But I deal with high performance systems, where the extensive use of large RAMDISKs to maintain fileservers and mysql tablespaces allows minimal latencies and very high bandwidths (~20GB+/s), in which case I am forced to use XXH3 which is good, but maybe not as reliable as BLAKE3

I don't know Rust well, I should study the original source for a possible porting to C.
However it is a bit too time expensive work for my current needs.
Just for fun I am developing a time-limited benchmark of the "straight" BLAKE3-c

@alterstep
Copy link

I'd like an improved C version too ---> depending on rust just for a hash function is a no go.

@oconnor663
Copy link
Member

It is very important to AVOID at ALL COSTS memory mapped files

To be clear, the BLAKE3 library implementations themselves will never perform memory mapping. They just consume in-memory buffers, and the source and nature of those buffers is up to the caller. The b3sum command line does mmap by default when it can.
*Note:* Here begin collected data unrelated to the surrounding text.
/-- A busy framer has no error and is not checked. -/
theorem State.Inv.clear_of_busy {s : State} (h : s.Inv) (hb : s.busy = true) : s.err = none ∧ s.ckchk = false := by
  obtain ⟨-, hd, hf⟩ := s.busy_eq_true_iff.mp hb
  refine ⟨by simpa using mt h.failed.mp hf, ?_⟩
  by_contra hc
  exact hd (h.checked (by simpa using hc)).1

/-- A FAILED state with an error of its mode meets the invariant: its registers are free. -/
theorem inv_of_failed {t : State} {c : Cause} (hp : t.phase = .failed) (he : t.err = some c)
    (hc : causeFits c t.mode = true) (hk : t.ckchk = false) (hw : t.stage.wf)
    (hb : ∀ x ∈ t.stage, x.1 < physStage) : t.Inv where
  stageWf := hw
  stageBuilt := hb
  mode := by rw [hp]; rfl
  failed := by simp [hp, he]
  cause := by simp [he, hc]
  checked := by simp [hk]
  decoded := by simp [hp]
  registers := by unfold State.registersFit; rw [hp]; trivial
  accumulator := by simp [hp, Phase.accumulating]

/-- A busy state meets the invariant when its mode, memory, registers and accumulator do. -/
theorem inv_of_busy {t : State} (hb : t.busy = true) (hc : t.err = none ∧ t.ckchk = false)
    (hw : t.stage.wf) (hs : ∀ x ∈ t.stage, x.1 < physStage) (hm : modeFits t.mode t.phase = true)
    (hr : t.registersFit) (ha : t.phase.accumulating = true → ckLegal t.ckacc) : t.Inv := by
  obtain ⟨-, hd, hf⟩ := t.busy_eq_true_iff.mp hb
  exact ⟨hw, hs, hm, by simp [hc.1, hf], by simp [hc.1], by simp [hc.2], fun h => absurd h hd, hr, ha⟩

end Sys2Proof.Machine
end

section
/-! PROOF. Every step keeps the invariant, from the rule for each next state of the framer's own step. -/

namespace Sys2Proof.Machine

/-! ## The invariant before a step, with the phase written in so that its clauses reduce -/

theorem State.Inv.at_phase {s : State} {p : Phase} (h : s.Inv) (hp : s.phase = p) : (s.goto p).Inv := by
  subst hp; exact h

theorem State.Inv.busy_clear {s : State} {p : Phase} (h : s.Inv) (hp : s.phase = p) (hb : (s.goto p).busy = true) :
    s.err = none ∧ s.ckchk = false :=
  (h.at_phase hp).clear_of_busy hb

/-- The one mode of a phase. -/
theorem State.Inv.mode_eq {s : State} {p : Phase} {m : Mode} (h : s.Inv) (hp : s.phase = p)
    (hm : modeFits s.mode p = (s.mode == m)) : s.mode = m := by
  have := h.mode
  rw [hp, hm] at this
  simpa using this

/-! ## The invariant after a step, by how the step ends -/

/-- A step of a busy framer that raises an error of its mode and leaves STAGE. -/
theorem State.Inv.raised {s t : State} {p : Phase} {c : Cause} (h : s.Inv) (hp : s.phase = p)
    (hb : (s.goto p).busy = true) (hc : causeFits c s.mode = true) (ht : t.phase = .failed ∧ t.err = some c)
    (hs : t.mode = s.mode ∧ t.ckchk = s.ckchk ∧ t.stage = s.stage) : t.Inv := by
  obtain ⟨hm, hk, hg⟩ := hs
  refine inv_of_failed ht.1 ht.2 (by rw [hm]; exact hc) (hk.trans (h.busy_clear hp hb).2) ?_ ?_ <;> rw [hg]
  · exact h.stageWf
  · exact h.stageBuilt

/-- A step of a busy framer that goes on to a busy phase of the same mode and leaves STAGE. -/
theorem State.Inv.advanced {s t : State} {p : Phase} (h : s.Inv) (hp : s.phase = p) (hb : (s.goto p).busy = true)
    (hb' : t.busy = true) (hs : t.mode = s.mode ∧ t.err = s.err ∧ t.ckchk = s.ckchk ∧ t.stage = s.stage)
    (hm : modeFits s.mode t.phase = modeFits s.mode p) (hr : (s.goto p).registersFit → t.registersFit)
    (ha : (p.accumulating = true → ckLegal s.ckacc) → t.phase.accumulating = true → ckLegal t.ckacc) : t.Inv := by
  have h' := h.at_phase hp
  obtain ⟨hmode, herr, hk, hg⟩ := hs
  obtain ⟨hse, hsk⟩ := h.busy_clear hp hb
  refine inv_of_busy hb' ⟨herr.trans hse, hk.trans hsk⟩ ?_ ?_ ?_ (hr h'.registers) (ha h'.accumulator)
  · rw [hg]; exact h.stageWf
  · rw [hg]; exact h.stageBuilt
  · rw [hmode, hm]; exact h'.mode

/-- A DONE state, in Encode or in Decode. -/
theorem inv_of_done {t : State} (hp : t.phase = .done) (he : t.err = none) (hw : t.stage.wf)
    (hs : ∀ x ∈ t.stage, x.1 < physStage) (hr : t.registersFit) (ha : ckLegal t.ckacc)
    (hm : (t.mode = .encode ∧ t.ckchk = false) ∨
      (t.mode = .decode ∧ t.ckchk = cksumFlag t.flags ∧ (t.ckchk = true → t.ckrx = ckFinal t.ckacc))) : t.Inv := by
  refine ⟨hw, hs, ?_, by simp [he, hp], by simp [he], ?_, ?_, hr, fun _ => ha⟩ <;>
    rcases hm with ⟨hm, hk⟩ | ⟨hm, hk, hx⟩
  · rw [hm, hp]; rfl
  · rw [hm, hp]; rfl
  · simp [hk]
  · exact fun h => ⟨hp, hm, hk.symm.trans h, hx h⟩
  · simp [hm]
  · exact fun _ _ => hk

/-! ## The framer's own step -/

theorem causeFits_of_headerRejection {m : Byte} {bs : Word} {c : Cause} (h : headerRejection m bs = some c) :
    causeFits c .decode = true := by
  unfold headerRejection at h
  split at h
  · cases h; rfl
  · split at h <;> cases h; rfl

/-- An error of a reading phase is one of the phase's mode. -/
theorem causeFits_of_readErrors {m : Mode} {p : Phase} {c : Cause} (hm : modeFits m p = true) (h : readErrors p c) :
    causeFits c m = true := by
  cases p <;> simp only [readErrors] at h <;> simp only [modeFits, beq_iff_eq] at hm <;> subst hm
  case eRead => subst h; rfl
  all_goals rcases h with rfl | rfl <;> rfl

theorem busy_of_readErrors {s : State} {c : Cause} (h : readErrors s.phase c) : s.busy = true := by
  rw [State.busy_eq_true_iff]
  refine ⟨?_, ?_, ?_⟩ <;> intro hp <;> rw [hp] at h <;> exact h

/-- The framer's own step keeps the invariant: it waits, raises, ends, or goes on with what its rule has written. -/
theorem PhaseNext.keeps_inv {s t : State} (hn : PhaseNext s t) (h : s.Inv) : t.Inv := by
  cases hn with
  | wait => exact h
  | readError c rest hc =>
    exact h.raised rfl (busy_of_readErrors hc) (causeFits_of_readErrors h.mode hc) ⟨rfl, rfl⟩ ⟨rfl, rfl, rfl⟩
  | eHdrFail n hp | eBlockFail v w hp | eEosFail n hp | eTrailerFail n hp =>
    exact h.raised hp rfl (by rw [h.mode_eq hp rfl]; rfl) ⟨rfl, rfl⟩ ⟨rfl, rfl, rfl⟩
  | dMagicBad rest hp | dSlenBad v rest hp | dBlockFail w hp | dTrailerBad v rest hp =>
    exact h.raised hp rfl (by rw [h.mode_eq hp rfl]; rfl) ⟨rfl, rfl⟩ ⟨rfl, rfl, rfl⟩
  | dHdrBad f m lv bs c rest hp _ hc =>
    exact h.raised hp rfl (by rw [h.mode_eq hp rfl]; exact causeFits_of_headerRejection hc) ⟨rfl, rfl⟩ ⟨rfl, rfl, rfl⟩
  | dBlockBad c hp hc =>
    exact h.raised hp rfl (by rw [h.mode_eq hp rfl]; rcases hc with rfl | rfl <;> rfl) ⟨rfl, rfl⟩ ⟨rfl, rfl, rfl⟩
  | eHdr hp => exact h.advanced hp rfl rfl ⟨rfl, rfl, rfl, rfl⟩ rfl (fun ho => ⟨ho, rfl, rfl⟩) fun _ => nofun
  | eInit hp => exact h.advanced hp rfl rfl ⟨rfl, rfl, rfl, rfl⟩ rfl id fun _ _ => ckLegal_ckInit
  | eReadBlock b rest hp hne hle =>
    obtain ⟨⟨hl, h1, hB⟩, hh⟩ := (h.at_phase hp).registers
    have hu : (BitVec.ofNat 32 b.length).toNat = b.length :=
      Nat.mod_eq_of_lt (Nat.lt_of_le_of_lt hle s.blockSize.isLt)
    exact inv_of_busy rfl (h.busy_clear hp rfl) (Memory.write_wf h.stageWf 0 b)
      (Memory.write_built h.stageBuilt (Nat.le_trans hle hB)) (h.at_phase hp).mode
      ⟨⟨hl, h1, hB⟩, hh, hu.symm ▸ List.length_pos_iff.mpr hne, hu.symm ▸ hle⟩ (h.at_phase hp).accumulator
  | eReadEnd rest hp => exact h.advanced hp rfl rfl ⟨rfl, rfl, rfl, rfl⟩ rfl id id
  | eBlock v w hp =>
    exact h.advanced hp rfl rfl ⟨rfl, rfl, rfl, rfl⟩ rfl (fun ⟨ho, hh, _, _⟩ => ⟨ho, hh⟩)
      fun ha _ => ckLegal_ckUpdate (ha rfl) _
  | eEos hp => exact h.advanced hp rfl rfl ⟨rfl, rfl, rfl, rfl⟩ rfl (fun ⟨ho, hh⟩ => ⟨ho, hh, rfl, rfl⟩) id
  | eTrailer hp =>
    obtain ⟨he, hk⟩ := h.busy_clear hp rfl
    have hm := h.mode_eq hp rfl
    refine inv_of_done rfl he h.stageWf h.stageBuilt ?_ ((h.at_phase hp).accumulator rfl) (.inl ⟨hm, hk⟩)
    simp only [State.registersFit, State.goto_phase, State.goto_mode, State.wrote_mode, hm]
    exact (h.at_phase hp).registers
  | dMagic rest hp => exact h.advanced hp rfl rfl ⟨rfl, rfl, rfl, rfl⟩ rfl id id
  | dHdr f m lv bs rest hp _ hm hlo hhi =>
    exact h.advanced hp rfl rfl ⟨rfl, rfl, rfl, rfl⟩ rfl (fun _ => ⟨hm, hlo, hhi⟩) id
  | dAlloc hp => exact h.advanced hp rfl rfl ⟨rfl, rfl, rfl, rfl⟩ rfl id id
  | dUlen u rest hp =>
    by_cases hu : u = 0
    · subst hu
      exact h.advanced hp rfl rfl ⟨rfl, rfl, rfl, rfl⟩ rfl (fun hr => ⟨hr, rfl⟩) id
    · rw [if_neg hu]
      exact h.advanced hp rfl rfl ⟨rfl, rfl, rfl, rfl⟩ rfl (fun hr => ⟨hr, hu⟩) id
  | dSlen v rest hp _ hv =>
    exact h.advanced hp rfl rfl ⟨rfl, rfl, rfl, rfl⟩ rfl (fun ⟨hr, hu⟩ => ⟨hr, hu, hv⟩) id
  | dData b rest hp _ hle =>
    have hr := (h.at_phase hp).registers
    have ⟨⟨_, _, hhi⟩, _⟩ := hr
    exact inv_of_busy rfl (h.busy_clear hp rfl) (Memory.write_wf h.stageWf 0 b)
      (Memory.write_built h.stageBuilt (Nat.le_trans hle (stageCapOf_le_physStage hhi))) (h.at_phase hp).mode hr
      (h.at_phase hp).accumulator
  | dBlock d hp =>
    exact h.advanced hp rfl rfl ⟨rfl, rfl, rfl, rfl⟩ rfl (fun ⟨hr, _, _⟩ => hr) fun ha _ => ckLegal_ckUpdate (ha rfl) d
  | dBlockEmpty hp => exact h.advanced hp rfl rfl ⟨rfl, rfl, rfl, rfl⟩ rfl (fun ⟨hr, _, _⟩ => hr) id
  | dEos v rest hp => exact h.advanced hp rfl rfl ⟨rfl, rfl, rfl, rfl⟩ rfl id id
  | dTrailerSkip hp hf =>
    obtain ⟨he, hk⟩ := h.busy_clear hp rfl
    have hm := h.mode_eq hp rfl
    refine inv_of_done rfl he h.stageWf h.stageBuilt ?_ ((h.at_phase hp).accumulator rfl)
      (.inr ⟨hm, hk.trans hf.symm, fun h => absurd (hk.symm.trans h) nofun⟩)
    simp only [State.registersFit, State.goto_phase, State.goto_mode, hm]
    exact (h.at_phase hp).registers
  | dTrailer v rest hp _ hf hv =>
    have hm := h.mode_eq hp rfl
    refine inv_of_done rfl (h.busy_clear hp rfl).1 h.stageWf h.stageBuilt ?_ ((h.at_phase hp).accumulator rfl)
      (.inr ⟨hm, hf.symm, fun _ => hv⟩)
    simp only [State.registersFit, hm]
    exact (h.at_phase hp).registers

/-! ## Commands and reset -/

theorem State.Inv.refused {s : State} {c : Cause} (h : s.Inv) (hc : causeFits c .none = true) : (s.refuse c).Inv :=
  inv_of_failed rfl rfl hc rfl h.stageWf h.stageBuilt

theorem State.Inv.encode_accepted {s : State} {lv : Byte} {bs : Word} (h : s.Inv) (hr : encodeRefusal lv bs = none) :
    State.Inv { s.accept .encode .eHdr with level := lv, blockSize := bs } :=
  inv_of_busy rfl ⟨rfl, rfl⟩ h.stageWf h.stageBuilt rfl (encodeRefusal_none hr) nofun

theorem State.Inv.decode_accepted {s : State} (h : s.Inv) : (s.accept .decode .dMagic).ckReset.Inv :=
  inv_of_busy rfl ⟨rfl, rfl⟩ h.stageWf h.stageBuilt rfl trivial fun _ => ckLegal_ckInit

/-- Settles O48: STAGE is empty there, and IDLE asks nothing of the other registers. -/
theorem resetMeetsTheInvariant : Obligations.ResetMeetsTheInvariant where
  stageWf := Memory.wf_nil
  stageBuilt := nofun
  mode := rfl
  failed := by decide
  cause := nofun
  checked := nofun
  decoded := nofun
  registers := trivial
  accumulator := nofun

/-- Settles O49, by the kinds of step. -/
theorem stepKeepsTheInvariant : Obligations.StepKeepsTheInvariant := by
  intro s t h hstep
  rcases step_effect hstep with ⟨l, -, hn⟩ | ⟨-, -, ⟨c, hc, rfl⟩ | ⟨lv, bs, hr, rfl⟩ | ⟨-, rfl⟩⟩ |
    ⟨-, cut, l, rfl⟩ | he
  · exact hn.keeps_inv (h.of_sameFramer rfl)
  · exact State.Inv.refused (h.of_sameFramer rfl) hc
  · exact State.Inv.encode_accepted (h.of_sameFramer rfl) hr
  · exact State.Inv.decode_accepted (h.of_sameFramer rfl)
  · exact State.Inv.of_sameFramer resetMeetsTheInvariant rfl
  · exact h.of_sameFramer he

end Sys2Proof.Machine
end

section
/-! PROOF. Where MODE, the header registers, CKCHK and CKACC are written (R23, R24, R31, R35). -/

namespace Sys2Proof.Machine

variable {s t : State}

/-! ## What the framer's own step leaves unchanged -/

/-- No rule of a phase writes MODE or S11, and none takes a move of the host. -/
theorem PhaseNext.frame (h : PhaseNext s t) : t.mode = s.mode ∧ t.cmd = s.cmd ∧ t.host = s.host := by
  cases h <;> exact ⟨rfl, rfl, rfl⟩

/-- FLAGS and METHOD are latched at `E_HDR` and `D_HDR` alone (R171, R204). -/
theorem PhaseNext.flags_method (h : PhaseNext s t) :
    (s.phase = .eHdr ∨ s.phase = .dHdr) ∨ t.flags = s.flags ∧ t.method = s.method := by
  cases h
  case eHdr hp | eHdrFail hp => exact .inl (.inl hp)
  case dHdr hp _ _ _ _ | dHdrBad hp _ _ => exact .inl (.inr hp)
  all_goals exact .inr ⟨rfl, rfl⟩

/-- Of the phases only `D_HDR` latches LEVEL and BLOCK_SIZE (R204). -/
theorem PhaseNext.level_blockSize (h : PhaseNext s t) :
    s.phase = .dHdr ∨ t.level = s.level ∧ t.blockSize = s.blockSize := by
  cases h
  case dHdr hp _ _ _ _ | dHdrBad hp _ _ => exact .inl hp
  all_goals exact .inr ⟨rfl, rfl⟩

/-- Only a trailer that is there and matches sets CKCHK (R230). -/
theorem PhaseNext.ckchk (h : PhaseNext s t) :
    t.ckchk = s.ckchk ∨
      s.phase = .dTrailer ∧ cksumFlag s.flags = true ∧ t.phase = .done ∧ t.ckrx = ckFinal t.ckacc := by
  cases h
  case dTrailer hp _ hf hv => exact .inr ⟨hp, hf, rfl, hv⟩
  all_goals exact .inl rfl

/-- The three phases that write CKACC, and what each writes (R172, R175, R218, R221). -/
theorem PhaseNext.ckacc (h : PhaseNext s t) :
    t.ckacc = s.ckacc ∨ (s.phase = .eInit ∧ t.ckacc = ckInit) ∨
    (s.phase = .eBlock ∧ t.ckacc = ckUpdate s.ckacc (s.stage.bytesAt 0 s.ulen.toNat)) ∨
    (s.phase = .dBlock ∧ t.phase = .dUlen ∧
      ∃ b, b.length = s.ulen.toNat ∧ t.out = s.out ++ b ∧ t.ckacc = ckUpdate s.ckacc b) := by
  cases h
  case eInit hp => exact .inr (.inl ⟨hp, rfl⟩)
  case eBlock hp _ | eBlockFail hp _ => exact .inr (.inr (.inl ⟨hp, rfl⟩))
  case dBlock d hp hl => exact .inr (.inr (.inr ⟨hp, rfl, d, hl, rfl, rfl⟩))
  all_goals exact .inl rfl

/-! ## The statements about all steps -/

theorem sameFramer.headers (h : sameFramer s t) :
    t.flags = s.flags ∧ t.method = s.method ∧ t.level = s.level ∧ t.blockSize = s.blockSize := by
  rw [h]; exact ⟨rfl, rfl, rfl, rfl⟩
But I deal with high performance systems, where the extensive use of large RAMDISKs to maintain fileservers and mysql tablespaces allows minimal latencies and very high bandwidths (~20GB+/s)

Some back-of-the-envelope thoughts about this: Here's figure 4 from the BLAKE3 paper.

image

This shows multithreaded BLAKE3 throughput on a beefy AWS server, with the current Rayon-based work-stealing implementation. Peak reliable throughput on that machine is about 80 GB/s using 16 threads. You can go higher with more threads, but you start to exhaust memory bandwidth, and the results start to get weird. However, if you ditched the AVX-512 implementation for the portable one, you could probably keep adding threads without hitting those limits, to make up for the reduced per-core throughput. You'd also avoid AVX-512-related downclocking in that case.

@oconnor663
Copy link
Member

oconnor663 commented Jul 27, 2021

I'd like an improved C version too ---> depending on rust just for a hash function is a no go.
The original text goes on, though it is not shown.